-- ==== Sys2Proof/Machine/Operands.lean ====
section
/-! DEFINITION. Request bodies read and response bodies written: the encodings and central layouts of R192, the order and
grade bodies with their range tests (R25 to R27, R48). -/

namespace Sys2Proof.Machine

open Sys2Proof

/-! ### Integers (R192) -/

/-- R192: an unsigned big-endian integer of a body. -/
def bigEndian (bs : List Byte) : Nat := bs.foldl (fun a b => a * 256 + b.toNat) 0

/-- The integer of n bytes at an offset of a body. -/
def field (body : List Byte) (off n : Nat) : Nat := bigEndian ((body.drop off).take n)

def coordField (body : List Byte) (off : Nat) : Coord := BitVec.ofNat 32 (field body off 4)

/-- R194: a configuration value, signed 32-bit two's complement. -/
def signedField (body : List Byte) (off : Nat) : Int := (coordField body off).toInt

/-- R189: a byte's bits, most significant bit first. -/
def bitsOfByte (b : Byte) : List Bool :=
  [b.getMsbD 0, b.getMsbD 1, b.getMsbD 2, b.getMsbD 3, b.getMsbD 4, b.getMsbD 5, b.getMsbD 6, b.getMsbD 7]

/-- R192: a number as n bytes, big-endian. -/
def bytesOf (n v : Nat) : List Byte := (List.range n).map fun i => BitVec.ofNat 8 (v / 256 ^ (n - 1 - i))

def byteOf (v : Nat) : List Byte := bytesOf 1 v
def coordBytes (c : Coord) : List Byte := bytesOf 4 c.toNat
def boolNat (b : Bool) : Nat := if b then 1 else 0
def boolByte (b : Bool) : List Byte := byteOf (boolNat b)

/-- R192: an item preceded by its presence byte; an absent item's n bytes follow as zeros. -/
def optional (n : Nat) (x : Option (List Byte)) : List Byte :=
  match x with
  | some bs => byteOf 1 ++ bs
  | none => byteOf 0 ++ List.replicate n 0#8

def optNum (n : Nat) (x : Option Nat) : List Byte := optional n (x.map (bytesOf n))
def optCoord (x : Option Coord) : List Byte := optional 4 (x.map coordBytes)

/-- A name of an enumeration the manual does not number (log entry 4). -/
def codeByte (t : Config.CodeTable) (i : Nat) : List Byte := [Config.enumCode t i]

/-! ### Enumerated items (R192) -/

def standOf : Nat → Option Stand
  | 1 => some .l1 | 2 => some .m1 | 3 => some .l2 | 4 => some .m2 | 5 => some .l3
  | _ => none

def posOf : Nat → Option Pos
  | 1 => some .a | 2 => some .b
  | _ => none

def stationOf : Nat → Option Station
  | 1 => some .a | 2 => some .b
  | _ => none

def standCode (k : Stand) : Nat := k.idx + 1
def posCode (p : Pos) : Nat := p.idx + 1

def stationCode : Station → Nat
  | .a => 1 | .b => 2

/-- R183: the five classes by their number. -/
def classOf : Nat → Option LinkClass
  | 1 => some .splice | 2 => some .knife | 3 => some .slitter | 4 => some .stacker | 5 => some .bond
  | _ => none

/-! ### The order body (R25 to R27, R192) -/

/-- The positions of a body: n two-byte integers from an offset. -/
def positionsAt (body : List Byte) (off n : Nat) : List Nat := (List.range n).map fun i => field body (off + 2 * i) 2

/-- R192: the order body of ENTER ORDER and AMEND ORDER. -/
def readOrderBody (b : List Byte) : OrderDef :=
  { number := field b 0 2, grade := field b 2 2, cutLength := field b 4 2, quantity := field b 6 3,
    allowance := field b 9 1, stackSize := field b 10 2,
    pattern := ⟨positionsAt b 14 (byteAt b 12), positionsAt b (14 + 2 * byteAt b 12) (byteAt b 13)⟩ }

/-- The test that each position is followed by one at least gap beyond it. -/
def ascendingBy (gap : Nat) : List Nat → Bool
  | x :: y :: rest => decide (x + gap ≤ y) && ascendingBy gap (y :: rest)
  | _ => true

/-- R26: the pattern rules. -/
def Pattern.valid (p : Pattern) : Bool :=
  ascendingBy 500 p.slits && ascendingBy 1 p.scores && p.scores.all fun x => !p.slits.contains x

/-- R25: a value lies in its range, ends included. -/
def inRange (lo hi v : Nat) : Bool := decide (lo ≤ v) && decide (v ≤ hi)

/-- R25: the range of Q. -/
def quantityOk (q : Nat) : Bool := inRange 1 999999 q

/-- R25: the range of the stack size. -/
def stackSizeOk (n : Nat) : Bool := inRange 5 2000 n

/-- R25, R26: every defining field lies in its range and the pattern keeps its rules. -/
def OrderDef.valid (d : OrderDef) : Bool :=
  inRange 1 65535 d.number && inRange 1 9999 d.grade && inRange 350 6000 d.cutLength
    && inRange 2 8 d.pattern.slits.length && d.pattern.slits.all (inRange 0 25000)
    && inRange 0 12 d.pattern.scores.length && d.pattern.scores.all (inRange 0 25000)
    && quantityOk d.quantity && inRange 0 200 d.allowance && stackSizeOk d.stackSize
    && d.pattern.valid

/-- R27: the largest span the order could be planned to does not exceed 1,000,000,000 mm. -/
def OrderDef.spanOk (d : OrderDef) : Bool :=
  decide ((ceilDiv d.quantity d.pattern.outs + d.allowance) * d.cutLength ≤ 1000000000)

/-! ### The grade body (R48, R192) -/

def breakpointAt (b : List Byte) (off : Nat) : Breakpoint := ⟨field b off 2, field b (off + 2) 2⟩

def curveAt (b : List Byte) (k : Nat) : Curve :=
  let off := 12 + 16 * k
  ⟨breakpointAt b off, breakpointAt b (off + 4), breakpointAt b (off + 8), breakpointAt b (off + 12)⟩

def glueAt (b : List Byte) (g : Nat) : GlueValues := ⟨field b (92 + 4 * g) 2, field b (94 + 4 * g) 2⟩

/-- R192: the grade body of ENTER GRADE and AMEND GRADE. -/
def readGradeBody (b : List Byte) : GradeDef :=
  { number := field b 0 2
    codes := ⟨field b 2 2, field b 4 2, field b 6 2, field b 8 2, field b 10 2⟩
    curves := ⟨curveAt b 0, curveAt b 1, curveAt b 2, curveAt b 3, curveAt b 4⟩
    glue := ⟨glueAt b 0, glueAt b 1, glueAt b 2⟩ }

/-- R48: the ranges of a curve and the strict ascent of its speeds. -/
def Curve.valid (c : Curve) : Bool :=
  [c.b0, c.b1, c.b2, c.b3].all (fun p => inRange 0 450 p.speed && inRange 0 1000 p.wrap)
    && decide (c.b0.speed < c.b1.speed) && decide (c.b1.speed < c.b2.speed) && decide (c.b2.speed < c.b3.speed)

def gradeNumberOk (n : Nat) : Bool := inRange 1 9999 n

/-- R48: the ranges of an entry but its number. -/
def GradeDef.valuesOk (d : GradeDef) : Bool :=
  Stand.all.all (fun k => inRange 1 65535 (d.codes.get k) && (d.curves.get k).valid)
    && GlueUnit.all.all fun g => inRange 0 1500 (d.glue.get g).base && inRange 0 500 (d.glue.get g).bump

/-! ### The order record (R192) -/

def orderStateCode : OrderState → Nat
  | .entered => 0 | .queued => 1 | .running => 2 | .suspended => 3 | .done => 4

def outcomeCode : OrderOutcome → Nat
  | .complete => 0 | .short => 1 | .cancelled => 2 | .aborted => 3

/-- Bytes 0..11 of the order body. -/
def orderHead (d : OrderDef) : List Byte :=
  bytesOf 2 d.number ++ bytesOf 2 d.grade ++ bytesOf 2 d.cutLength ++ bytesOf 3 d.quantity ++ bytesOf 1 d.allowance
    ++ bytesOf 2 d.stackSize

/-- R192: the order record of READ ORDER and COLLECT. -/
def orderRecord (s : State) (o : Order) : List Byte :=
  let next := if o.state = .queued then followerIn o.fields.number s.runSeq else none
  let flags := boolNat o.rush + 2 * boolNat o.cancel + 4 * boolNat o.stacked + 8 * boolNat o.attention
    + 16 * boolNat o.outcome.isSome + 32 * boolNat next.isSome
  let r := o.byReason
  bytesOf 1 o.slot ++ orderHead o.fields ++ bytesOf 1 (orderStateCode o.state)
    ++ bytesOf 1 ((o.outcome.map outcomeCode).getD 0) ++ bytesOf 1 flags ++ bytesOf 2 (next.getD 0)
    ++ bytesOf 1 o.segments ++ bytesOf 3 o.goodCuts ++ bytesOf 3 o.cullCuts
    ++ bytesOf 3 r.change ++ bytesOf 3 r.gap ++ bytesOf 3 r.joint ++ bytesOf 3 r.host ++ bytesOf 3 r.deviation
    ++ bytesOf 2 o.stacksClosed ++ bytesOf 2 o.stackFill ++ bytesOf 4 o.goodSheets ++ bytesOf 1 o.fields.pattern.outs
    ++ bytesOf 1 o.fields.pattern.slits.length ++ bytesOf 1 o.fields.pattern.scores.length
    ++ o.fields.pattern.slits.flatMap (bytesOf 2) ++ o.fields.pattern.scores.flatMap (bytesOf 2)

/-! ### The mark record (R17, R192) -/

/-- R192: the codes of the next crossing. -/
def crossCode : Cross → Nat
  | .freeze => 1 | .ph k => 2 + k.idx | .glue g => 7 + g.idx | .decision => 10 | .knife => 11

/-- R14, R15: a crossing is still pending. -/
def CrossEntry.isPending (e : CrossEntry) : Bool :=
  match e.status with
  | .pending | .rearmed => true
  | _ => false

/-- R17: the code of the first crossing still pending, in the order of R14's table; 0 for none. -/
def nextCrossingCode (es : List CrossEntry) : Nat :=
  match es.find? CrossEntry.isPending with
  | some e => crossCode e.name
  | none => 0

def markStateCode : MarkState → Nat
  | .provisional => 0 | .frozen => 1 | .runOut => 2

def coordOr0 (c : Option Coord) : List Byte := coordBytes (c.getD 0#32)

/-- R192: the 30 bytes of a mark record. -/
def markRecord (m : Mark) : List Byte :=
  match m with
  | .change c =>
    let flags := markStateCode c.state + 4 * boolNat c.pinned + 8 * boolNat c.length.isSome
      + 16 * boolNat c.outgoing.isSome + 32 * boolNat c.incoming.isSome
    byteOf 1 ++ byteOf flags ++ coordBytes c.p ++ coordOr0 c.stop
      ++ bytesOf 2 ((c.outgoing.map (·.order)).getD 0) ++ coordOr0 (c.outgoing.map (·.start))
      ++ bytesOf 2 ((c.outgoing.map (·.cutLength)).getD 0) ++ bytesOf 2 (c.incoming.getD 0) ++ coordBytes c.xEx
      ++ bytesOf 2 c.extensions ++ bytesOf 3 c.waste ++ bytesOf 1 (nextCrossingCode c.crossings)
  | .joint j =>
    byteOf 2 ++ byteOf 8 ++ coordBytes m.start ++ coordOr0 m.stop ++ coordBytes j.joint ++ byteOf (standCode j.stand)
      ++ bytesOf 2 j.cullBefore ++ bytesOf 2 j.cullAfter ++ byteOf (nextCrossingCode j.crossings)
      ++ List.replicate 10 0#8
  | .gap g =>
    byteOf 3 ++ byteOf 8 ++ coordBytes m.start ++ coordOr0 m.stop ++ bytesOf 4 g.length ++ byteOf (standCode g.stand)
      ++ List.replicate 15 0#8
  | .host h =>
    byteOf 4 ++ byteOf 8 ++ coordBytes m.start ++ coordOr0 m.stop ++ bytesOf 4 h.length ++ List.replicate 16 0#8

/-! ### The reel record (R192) -/

def reelStateCode : Reel → Nat
  | .empty _ => 0 | .loaded _ _ => 1 | .announced _ => 2 | .verified _ => 3 | .mismatch _ _ _ => 4
  | .running _ _ _ => 5 | .unidentified _ _ => 6 | .exhausted _ => 7

/-- R82: the fields of a slot that are present in its state. -/
def Reel.readId? : Reel → Option Nat
  | .loaded id _ | .mismatch id _ _ | .unidentified id _ => some id
  | .verified p | .running p _ _ | .exhausted p => some p.readId
  | .empty _ | .announced _ => none

def Reel.announcement? : Reel → Option Announcement
  | .announced a | .mismatch _ a _ => some a
  | .verified p | .running p _ _ | .exhausted p => some p.ann
  | .empty _ | .loaded _ _ | .unidentified _ _ => none

def Reel.diameter? : Reel → Option Nat
  | .loaded _ d | .mismatch _ _ d | .unidentified _ d => some d
  | .verified p | .running p _ _ | .exhausted p => some p.diameter
  | .empty _ | .announced _ => none

def Reel.paper? : Reel → Option Paper
  | .verified p | .running p _ _ | .exhausted p => some p
  | _ => none

def Reel.force : Reel → Bool
  | .announced a | .mismatch _ a _ => a.force
  | _ => false

/-- R192: the 36 bytes of a reel record. -/
def reelRecord (s : State) (k : Stand) (p : Pos) : List Byte :=
  let x := s.slot k p
  let r := x.reel
  let role := if s.runningPos k = some p then 1 else if s.readyPos k = some p then 2 else 0
  let stale := match r with
    | .running _ st t => some (st, t)
    | _ => none
  let spent := match r with
    | .empty sp => sp
    | _ => none
  let flags := boolNat ((r.paper?.map (·.limited)).getD false) + 2 * boolNat ((stale.map (·.1)).getD false)
    + 4 * boolNat r.force + 8 * boolNat x.attention
  let presence := boolNat r.readId?.isSome + 2 * boolNat r.announcement?.isSome + 4 * boolNat r.diameter?.isSome
    + 8 * boolNat r.paper?.isSome + 16 * boolNat stale.isSome + 32 * boolNat spent.isSome
  let ann := r.announcement?
  byteOf (2 * k.idx + p.idx) ++ byteOf (reelStateCode r) ++ byteOf role ++ byteOf flags ++ byteOf presence
    ++ bytesOf 4 (r.readId?.getD 0)
    ++ bytesOf 4 ((ann.map (·.id)).getD 0) ++ bytesOf 2 ((ann.map (·.code)).getD 0)
    ++ bytesOf 2 ((ann.map (·.caliper)).getD 0) ++ bytesOf 2 ((ann.map (·.core)).getD 0)
    ++ bytesOf 2 (r.diameter?.getD 0)
    ++ bytesOf 3 ((r.paper?.map (·.remaining)).getD 0) ++ bytesOf 2 ((r.paper?.map (·.residue)).getD 0)
    ++ bytesOf 3 ((stale.map (·.2)).getD 0)
    ++ bytesOf 4 ((spent.map (·.id)).getD 0) ++ bytesOf 3 ((spent.map (·.length)).getD 0)

/-! ### The error record and status sets (R192) -/

/-- The object of a raise: its type and its value. -/
def objectBytes : ErrorObject → List Byte
  | .none => byteOf 0 ++ bytesOf 2 0
  | .order n => byteOf 1 ++ bytesOf 2 n
  | .stand k => byteOf 2 ++ bytesOf 2 (standCode k)
  | .station st => byteOf 3 ++ bytesOf 2 (stationCode st)
  | .address a => byteOf 4 ++ bytesOf 2 a

/-- R192: the 9 bytes of the error record; zeros where no record is held. -/
def errorRecord (f : Option FirstError) : List Byte :=
  match f with
  | none => List.replicate 9 0#8
  | some e =>
    byteOf e.kind.number ++ byteOf (1 + 2 * boolNat e.unreported + 4 * boolNat e.overflow) ++ objectBytes e.object
      ++ coordBytes e.odometer

/-- R192: a status set as three bytes. -/
def statusSet (v : BitVec 18) : List Byte := bytesOf 3 v.toNat

/-- R192: a status set read from three bytes, bits not defined ignored. -/
def readStatusSet (body : List Byte) (off : Nat) : BitVec 18 := BitVec.ofNat 18 (field body off 3)

/-! ### Commands of the link, for READ STATION QUEUES (R183) -/

def unitIndex : BondUnit → Nat
  | .ph k => k.idx
  | .glue g => 5 + g.idx

/-- The items of a pattern: slit count, score count and the positions, filled up to the 20 places of R126. -/
def patternBytes (p : Pattern) : List Byte :=
  let ps := p.slits ++ p.scores
  byteOf p.slits.length ++ byteOf p.scores.length ++ ps.flatMap (bytesOf 2) ++ List.replicate (40 - 2 * ps.length) 0#8

/-- The items a command carries (R179), as READ STATION QUEUES and the frame of the command hold them. R179 gives neither
widths nor order of bytes; the byte after the slit count of SLITTER_SET, the number of positions that follow, is not in
R179's list: without it the score count could not be read (DESIGN CHOICE, log entries 4 and 38). A stack number stands in
3 bytes, since stacks closed + 1 reaches 65,536. -/
def commandItems : Command → List Byte
  | .spliceGo k p _ => byteOf (standCode k) ++ byteOf (posCode p)
  | .speedCap l => optNum 2 l
  | .knifeSchedule x len n => coordBytes x ++ bytesOf 2 len ++ optNum 2 n
  | .slitterSet st p _ =>
    byteOf (stationCode st) ++ byteOf p.slits.length ++ byteOf (p.slits.length + p.scores.length)
      ++ (p.slits ++ p.scores).flatMap (bytesOf 2)
  | .slitterExchange e l x _ => byteOf (stationCode e) ++ optNum 1 (l.map stationCode) ++ optCoord x
  | .stackChange o n c f => bytesOf 2 o ++ bytesOf 3 n ++ bytesOf 2 c ++ boolByte f
  | .bondSetpoint u v => codeByte .commandUnit (unitIndex u) ++ bytesOf 2 v

def commandIndex : Command → Nat
  | .spliceGo _ _ _ => 0 | .speedCap _ => 1 | .knifeSchedule _ _ _ => 2 | .slitterSet _ _ _ => 3
  | .slitterExchange _ _ _ _ => 4 | .stackChange _ _ _ _ => 5 | .bondSetpoint _ _ => 6

/-- R183: a command as its kind, its address and its items. -/
def commandBytes (c : Command) : List Byte :=
  codeByte .commandKind (commandIndex c) ++ byteOf c.address ++ commandItems c

end Sys2Proof.Machine
end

....

ASSIGNMENT
Return the span of lines in the data above that opens at the line with "let ann := r.announcement?" and closes at the line with "bytesOf 2 n", exactly, ends included, nothing else.

RESULT BELOW
  let ann := r.announcement?
  byteOf (2 * k.idx + p.idx) ++ byteOf (reelStateCode r) ++ byteOf role ++ byteOf flags ++ byteOf presence
    ++ bytesOf 4 (r.readId?.getD 0)
    ++ bytesOf 4 ((ann.map (·.id)).getD 0) ++ bytesOf 2 ((ann.map (·.code)).getD 0)
    ++ bytesOf 2 ((ann.map (·.caliper)).getD 0) ++ bytesOf 2 ((ann.map (·.core)).getD 0)
    ++ bytesOf 2 (r.diameter?.getD 0)
    ++ bytesOf 3 ((r.paper?.map (·.remaining)).getD 0) ++ bytesOf 2 ((r.paper?.map (·.residue)).getD 0)
    ++ bytesOf 3 ((stale.map (·.2)).getD 0)
    ++ bytesOf 4 ((spent.map (·.id)).getD 0) ++ bytesOf 3 ((spent.map (·.length)).getD 0)

/-! ### The error record and status sets (R192) -/

/-- The object of a raise: its type and its value. -/
def objectBytes : ErrorObject → List Byte
  | .none => byteOf 0 ++ bytesOf 2 0
  | .order n => byteOf 1 ++ bytesOf 2 n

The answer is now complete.